At the Food Law Firm, we spot issues like this routinely during a label review. Even well-known companies miss details like this: the producers of KIND snack foods were cited by the FDA for making this precise mistake in a 2015 Warning Letter.

Labeling Pitfall 2: The Antioxidant Claim

Manufacturers get tripped-up on antioxidant claims all the time, which can be just as enigmatic as disclosure statements. Food products can’t characterize the amount of an unspecified anti-oxidant using relative terms such as “high” or “excellent.” Here’s why:

  • A product can’t make a relative claim of “high” or “low” for any nutrient unless the FDA has established a Daily Value for that nutrient..
  • The FDA hasn’t published a Daily Value for the group of nutrients classified as antioxidants. 
  • However, the FDA has published Daily Values for nutrients that are classified as antioxidants, like beta carotene (when present as Vitamin A), or Vitamin E.

If you apply these rules, a product cannot say “An Excellent Source of Antioxidants,” but it could say “An Excellent Source of the Antioxidant Vitamin E,” so long as those nutrients are present in excess of 20% of the Daily Value published by the FDA.

Without a thorough label review, the antioxidant labeling rules can confound even the big manufacturers—in fact, the FDA cited Snapple for violating the antioxidant labeling rule in 2010.

Labeling Rules and Regulations Change

Labeling rules are not only vast, dense, and potentially confusing – they’re also subject to change. In May of 2016, the FDA promoted new rules that totally revolutionized the Nutrition Facts Panel, recalculated Recommended Amounts Customarily Consumed (RACCs), and changed the Daily Reference Values and Reference Daily Intakes of many nutrients.

The Food Law Firm’s team of experts and attorneys keeps a close watch on developments in food regulation, labeling, and compliance so you can focus on creating outstanding products. 

Our Label Review Philosophy

There are two ways to perform a label review.

The “Red Pen” Method. We commonly get labels to review that have already been through the design phase. The product has already been formulated to meet a certain dietary need in the marketplace. Around that formulation, the artwork has been generated and agreed upon (and paid for), and the Food Law Firm is the last stop before printing. We then take a red pen to the copy and provide corrective guidance to the client. Clients then need to go back to artists and designers and pay again for the edits. In order to do our job, we often had to rip the core out of the entire marketing strategy, resulting in a wasted investment in time and talent. While there is never a “wrong time” to catch a critical mistake, there is a better way to give labeling advice.

The “Sandbox” Method.

A product launch is always a team lift, and a good product seldom launches from the mind of a single individual. The earlier you can integrate our guidance, the less corrective action and waste you will experience in your development cycle.

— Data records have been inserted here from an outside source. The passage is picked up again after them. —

-- ==== Sys2Proof/Machine/MemCard.lean ====
section
/-! DEFINITION. The memory-card port (R366 to R388). Where R370, R376 and R378 name a field of the
card's registers without its place, it is JESD84-B51's (PRESUMED, assumption log 21). -/

namespace Sys2Proof.Machine

open Reg Host

def mcInactive : Nat := 0
def mcIdent : Nat := 1
def mcIdle : Nat := 2
def mcTransfer : Nat := 3
def mcDeactivating : Nat := 4

def State.mcState (s : State) : Nat := s.get MC_STATUS.STATE

def State.setMc (s : State) (x : MemCard) : State := { s with mc := x }

/-- The opcode of the instruction in progress, 0 for none. -/
def State.mcOpcode (s : State) : Nat :=
  match s.mc.op with
  | some ref => ref.opcode
  | none => 0

def State.mcBusyWith (s : State) (opcode : Nat) : Bool := s.mc.op.isSome && s.mcOpcode == opcode

/-- What is to come from the card; the first item is outstanding. -/
def State.mcAwait (s : State) (l : List McItem) : State :=
  s.setMc { s.mc with todo := l, retried := false, since := s.clock }

/-- R366: the outstanding item is `x`. -/
def State.mcHead (s : State) : Option McItem := s.mc.todo.head?

/-- The outstanding item is done. -/
def State.mcPop (s : State) : State := s.mcAwait (s.mc.todo.drop 1)

/-- R373: whether the port is in a WRITE, and the block ADDR + DEVCNT has begun to be sent. -/
def State.mcWriting (s : State) : Bool := s.mcBusyWith 0x25 && s.mc.action == 2

def State.mcBegun (s : State) : Bool :=
  s.mcWriting && s.mcHead == some .busy && decide (s.get MC_DEVCNT.N < s.get MC_HOSTCNT.N) &&
    decide (s.get MC_DEVCNT.N < s.mc.count)

/-- R373: whether the port waits on the host. -/
def State.mcWaitsHost (s : State) : Bool :=
  s.mcBusyWith 0x25 && decide (s.get MC_DEVCNT.N < s.mc.count) &&
    ((s.mc.action == 2 && s.mcHead == some .busy && decide (s.get MC_HOSTCNT.N ≤ s.get MC_DEVCNT.N)) ||
     (s.mc.action == 1 && s.mcHead == some .data && decide (s.get MC_HOSTCNT.N + 96 ≤ s.get MC_DEVCNT.N)))

/-- R369: MC_STATUS.CLKRUN. In an identification the clock starts at step 4 of R370, 1 ms after MC_VCC entered its
window. -/
def State.mcClkRun (s : State) : Bool :=
  if s.mcState = mcIdent then s.mc.vccAt.any fun t => decide (t + 100000 ≤ s.clock)
  else if s.mcState = mcIdle then !s.flag MC_CFG.GATE
  else if s.mcState = mcTransfer then !(s.flag MC_CFG.GATE && s.mcWaitsHost)
  else false

/-! ## Deactivation (R380 to R383) -/

/-- R381: a deactivation starts. -/
def State.mcDeactivate (s : State) (cause status : Nat) : State :=
  if s.mcState = mcIdent ∨ s.mcState = mcIdle ∨ s.mcState = mcTransfer then
    if s.mcWriting && (s.mcBegun || s.mc.begun) then
      let block := s.mc.addr + s.get MC_DEVCNT.N
      let s := ((s.set MC_TORNH.VALID 1).set MC_TORNH.ADDR (block / 2 ^ 24)).set MC_TORNL.ADDR block
      let s := (s.add MC_TORNS.COUNT 1).raise 0x606 (block / 2 ^ 24 % 256) block (s.get MC_DEVCNT.N)
      (s.set MC_STATUS.STATE mcDeactivating).setMc
        { s.mc with cause := cause, status := 0x63, todo := [], saveWait := false }
    else
      (s.set MC_STATUS.STATE mcDeactivating).setMc
        { s.mc with cause := cause, status := status, todo := [], saveWait := false }
  else s

def State.mcCapacity (s : State) : Nat := s.getPair MC_CAPH.BLOCKS MC_CAPL.BLOCKS

/-- R385: the result of MCINIT ON and RETUNE. -/
def State.mcinitResult (s : State) : Nat :=
  s.get MC_STATUS.SECTOR * 2 ^ 23 + s.get MC_STATUS.RPMB * 2 ^ 22 + s.get MC_STATUS.WIDE * 2 ^ 21 +
    s.get MC_STATUS.HS * 2 ^ 20 + min (s.mcCapacity / 2048) 0xFFFFF
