/-- The LUNs of channel `c`, packed as R236 packs them, shifted right by 6. -/
def State.lunsOf (s : State) (c : Nat) : List Nat :=
  (List.range (s.get FL_GEOM0.TARGETS + 1)).flatMap fun t =>
    (List.range (s.get FL_GEOM0.LUNS + 1)).map fun l => 16 * c + 4 * t + l

/-- The planes in use, packed as R236 packs them, shifted right by 4. -/
def State.planesInUse (s : State) : List Nat :=
  (s.channelsInUse.flatMap s.lunsOf).flatMap fun l => (List.range s.planeCount).map fun p => 4 * l + p

/-- R219: the blocks of a stripe. -/
def State.stripeBlocks (s : State) : Nat :=
  s.channelsUsed * (s.get FL_GEOM0.TARGETS + 1) * (s.get FL_GEOM0.LUNS + 1) * s.planeCount

/-- R215, R219: the codewords, of 4 KiB of data each, of a stripe. -/
def State.stripePages (s : State) : Nat := s.stripeBlocks * s.get FL_GEOM1.PAGES * 2 ^ s.get FL_GEOM0.PAGESZ

def State.stripeBytes (s : State) : Nat := 4096 * s.stripePages

/-- The stripes that `n` codewords take. -/
def State.stripesFor (s : State) (n : Nat) : Nat := if s.stripePages = 0 then 0 else ceilDiv n s.stripePages

/-! ## Capacity (R219, R220) -/

/-- R219: FL_JSTRIPES, the stripes of the journal ring; 0 selects the fewest that hold an eighth of the DRAM. -/
def State.journalStripes (s : State) : Nat :=
  if s.get FL_JSTRIPES.STRIPES = 0 then
    if s.stripePages = 0 then 0 else max 2 (ceilDiv (s.dramBytes / 8) s.stripeBytes)
  else s.get FL_JSTRIPES.STRIPES

def State.journalCap (s : State) : Nat := s.journalStripes * s.stripePages

/-- R220: S, the persistent and save-only regions declared, in bytes. -/
def State.keptBytes (s : State) : Nat :=
  ((List.range 64).map fun k => if s.regionKept k then (s.regionSpan k).2 else 0).sum

/-- R220: what FL_REQGIB reads. -/
def State.requiredGib (s : State) : Nat :=
  ceilDiv (2 * s.dramBytes + 2 * s.keptBytes + s.journalStripes * s.stripeBytes + 2 ^ 30) (2 ^ 30)

/-- R220: what FL_CAPGIB reads. -/
def State.capacityGib (s : State) : Nat := s.get FL_STRIPES.COUNT * s.stripeBytes / 2 ^ 30

/-- R220: the figures are renewed, with the event of the condition's start or end. -/
def State.checkCapacity (s : State) : State :=
  let s := (s.set FL_CAPGIB.GIB s.capacityGib).set FL_REQGIB.GIB s.requiredGib
  let short := decide (s.get FL_CAPGIB.GIB < s.get FL_REQGIB.GIB)
  if short == s.flag FL_STATUS.CAPSHORT || !s.flag FL_STATUS.READY then s
  else
    (s.setFlag FL_STATUS.CAPSHORT short).raise (if short then 0x306 else 0x307) (s.get FL_CAPGIB.GIB)
      (s.get FL_REQGIB.GIB) 0

/-! ## Stripes (R219, R227, R230) -/

def State.setFl (s : State) (fl : Flash) : State := { s with fl := fl }

/-- R218, R228: whether stripe `k` is in service. -/
def State.inService (s : State) (k : Nat) : Bool := decide (k < s.fl.stripes) && !s.fl.retired.contains k

/-- R219: the free pool. -/
def State.freePool (s : State) : List Nat :=
  (List.range s.fl.stripes).filter fun k => !s.fl.retired.contains k && (sparseFind k s.fl.uses).isNone

/-- R234 ITEM 5: the number of free stripes. -/
def State.freeStripes (s : State) : Nat := s.freePool.length
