-- ==== Sys2Proof/Machine/Shadow.lean ====
section
/-! DEFINITION. Persistent regions and the shadow journal (R150 to R177): regions, captures, the
journal, barriers, folding and hold-up accounting. -/

namespace Sys2Proof.Machine

open Reg Host

/-! ## Counts -/

def State.bar (s : State) : Nat := s.getPair SH_BARH.BAR SH_BARL.BAR
def State.recBar (s : State) : Nat := s.getPair SH_RECBARH.BAR SH_RECBARL.BAR
def State.jseq (s : State) : Nat := s.getPair SH_JSEQH.JSEQ SH_JSEQL.JSEQ

def CapItem.isLine : CapItem → Bool
  | .line _ _ _ => true
  | .barrier _ _ _ _ _ _ _ => false

/-- R154, R163: the place of an item in the capture order. -/
def CapItem.place : CapItem → Nat
  | .line _ _ p => p
  | .barrier _ _ _ _ _ p _ => p

/-! ## Records and pages (R158, R159) -/

/-- A stamp as a 72-bit value, little-endian. -/
def stampBytes (time qual : Nat) : List Nat := toLittleEndian 9 (stampValue time qual)

/-- R159: the 76 bytes of a record. -/
def CapItem.record : CapItem → List Nat
  | .line addr bytes _ =>
      toLittleEndian 4 (2 ^ 30 + addr % 2 ^ 30) ++ toLittleEndian 8 (bytes.foldl (fun m b => setBit m b.1) 0) ++
        (List.range 64).map fun i => (sparseFind i bytes).getD 0 % 256
  | .barrier num time qual ring edge _ _ =>
      toLittleEndian 4 (2 ^ 31) ++ toLittleEndian 6 num ++ stampBytes time qual ++ [ring % 16 + 16 * boolNat edge] ++
        zeros 56

/-- R158: bytes 0 to 59 of a page. -/
def JPage.head (p : JPage) : List Nat :=
  toLittleEndian 2 0xC1A7 ++ toLittleEndian 6 p.jseq ++ toLittleEndian 3 p.epoch ++ [p.items.length % 256] ++
    toLittleEndian 6 p.bar ++ zeros 42

/-- R158: bytes 64 to 4,095 of a page: 53 records, those beyond COUNT zero, and four zeros. -/
def JPage.body (p : JPage) : List Nat :=
  (p.items.flatMap (·.record)) ++ zeros (76 * (53 - p.items.length) + 4)

/-- R158: the CRC-32 of a page. -/
def JPage.checksum (p : JPage) : Nat := crc32 (p.head ++ p.body)

/-- R158: the 4,096 bytes of a page. -/
def JPage.bytes (p : JPage) : List Nat := p.head ++ toLittleEndian 4 p.crc ++ p.body

/-- R216, R217: the page is read without error and its CRC-32 is right. -/
def State.pageValid (s : State) (p : JPage) : Bool := !s.isLost 3 p.jseq && p.crc == p.checksum

/-! ## The capture order (R154, R163) -/

/-- R154: the capture-buffer entries in use. -/
def State.capFill (s : State) : Nat := (s.sh.order.filter (·.isLine)).length

/-- R599: the barrier records that wait for a journal page, those without a number among them. -/
def State.barriersWaiting (s : State) : Nat := (s.sh.order.filter fun i => !i.isLine).length + s.sh.waiting.length

/-! ## Regions (R150 to R153) -/

/-- The region that holds byte address `a`. -/
def State.regionAt (s : State) (a : Nat) : Option Nat :=
  (List.range 64).find? fun k =>
    s.flag (SH_RG_A.VALID k) && decide ((s.regionSpan k).1 ≤ a) &&
      decide (a < (s.regionSpan k).1 + (s.regionSpan k).2)

/-- R150: the kind of the memory at byte address `a`: 1 persistent, 2 save-only, 3 volatile, or no
region. -/
def State.kindAt (s : State) (a : Nat) : Nat :=
  match s.regionAt a with
  | some k => s.get (SH_RG_A.KIND k)
  | none => 3

/-- R152: the dirty pages in region `k`. -/
def State.dirtyIn (s : State) (k : Nat) : List Nat :=
  s.sh.dirty.filter fun p =>
    decide ((s.regionSpan k).1 ≤ 4096 * p) && decide (4096 * p < (s.regionSpan k).1 + (s.regionSpan k).2)

/-- R65, R592: page `p` lies beneath the open aperture. -/
def State.beneathAperture (s : State) (p : Nat) : Bool :=
  s.flag QU_APCTL.EN && decide (p / 256 = s.get QU_APCTL.BASE)

/-- R65, R170, R188: the dirty pages inside a persistent or save-only region, but for those beneath the open
aperture. -/
def State.savePages (s : State) : List Nat :=
  s.sh.dirty.filter fun p =>
    (s.kindAt (4096 * p) == 1 || s.kindAt (4096 * p) == 2) && !s.beneathAperture p

/-- R176: SH_DIRTY and the per-region counts follow the dirty map. -/
def State.showDirty (s : State) : State :=
  let n := s.savePages.length
  let s := (s.set SH_DIRTYH.PAGES (n / 2 ^ 24)).set SH_DIRTYL.PAGES n
  (List.range 64).foldl (fun s k =>
    if s.flag (SH_RG_A.VALID k) then s.set (SH_RG_C.DIRTY k) (min (s.dirtyIn k).length 0xFFFFFF) else s) s

/-- The regions defined, in number order. -/
def State.regionTable (s : State) : List Region :=
  (List.range 64).filterMap fun k =>
    if s.flag (SH_RG_A.VALID k) then
      some ⟨k, s.get (SH_RG_A.KIND k), s.get (SH_RG_B.PRIO k), s.get (SH_RG_A.START k), s.get (SH_RG_B.COUNT k)⟩
    else none

/-- Region `r` stands in the region registers. -/
def State.putRegion (s : State) (r : Region) : State :=
  let s := ((s.set (SH_RG_A.VALID r.num) 1).set (SH_RG_A.KIND r.num) r.kind).set (SH_RG_A.START r.num) r.start
  (s.set (SH_RG_B.PRIO r.num) r.prio).set (SH_RG_B.COUNT r.num) r.count

/-- Region `k` is empty. -/
def State.dropRegion (s : State) (k : Nat) : State :=
  let s := ((s.set (SH_RG_A.VALID k) 0).set (SH_RG_A.KIND k) 0).set (SH_RG_A.START k) 0
  ((s.set (SH_RG_B.PRIO k) 0).set (SH_RG_B.COUNT k) 0).set (SH_RG_C.DIRTY k) 0

/-- R194: the save record is written over the older of its two copies, and is then the newer. -/
def State.setRecord (s : State) (r : SaveRecord) : State :=
  { s with sv := { s.sv with record := r, oldRecord := some s.sv.record, recordAt := s.clock } }

/-- R194: the save record's region table follows the regions. -/
def State.saveTable (s : State) : State := s.setRecord { s.sv.record with table := s.regionTable }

If you can put us in the room when the copy is being generated, we can describe the regulatory parameters for compliant marketing. The legal guidance builds the “sandbox” for the creative types to play in. Better still, we can advise when a new product is being formulated, so that we can help make sure the nutrient profile of the product can substantiate the labeling claims you want to make. It is literally never too early to get our guidance on product marketing.

Context

There is a synergistic aspect to our label review philosophy. We think about your label in the context of your entire supply chain, which includes your co-packer relationship. Accurate food labeling needs to be addressed in the supply chain, not just on the product package. 

For example, in June of 2017, an unlabeled allergen in a single ingredient, breadcrumbs, caused a cascade of recalls by other food manufacturers that incorporated the breadcrumbs into their products. We can make sure that our clients address issues exactly like this in their copacker agreements and private label agreements.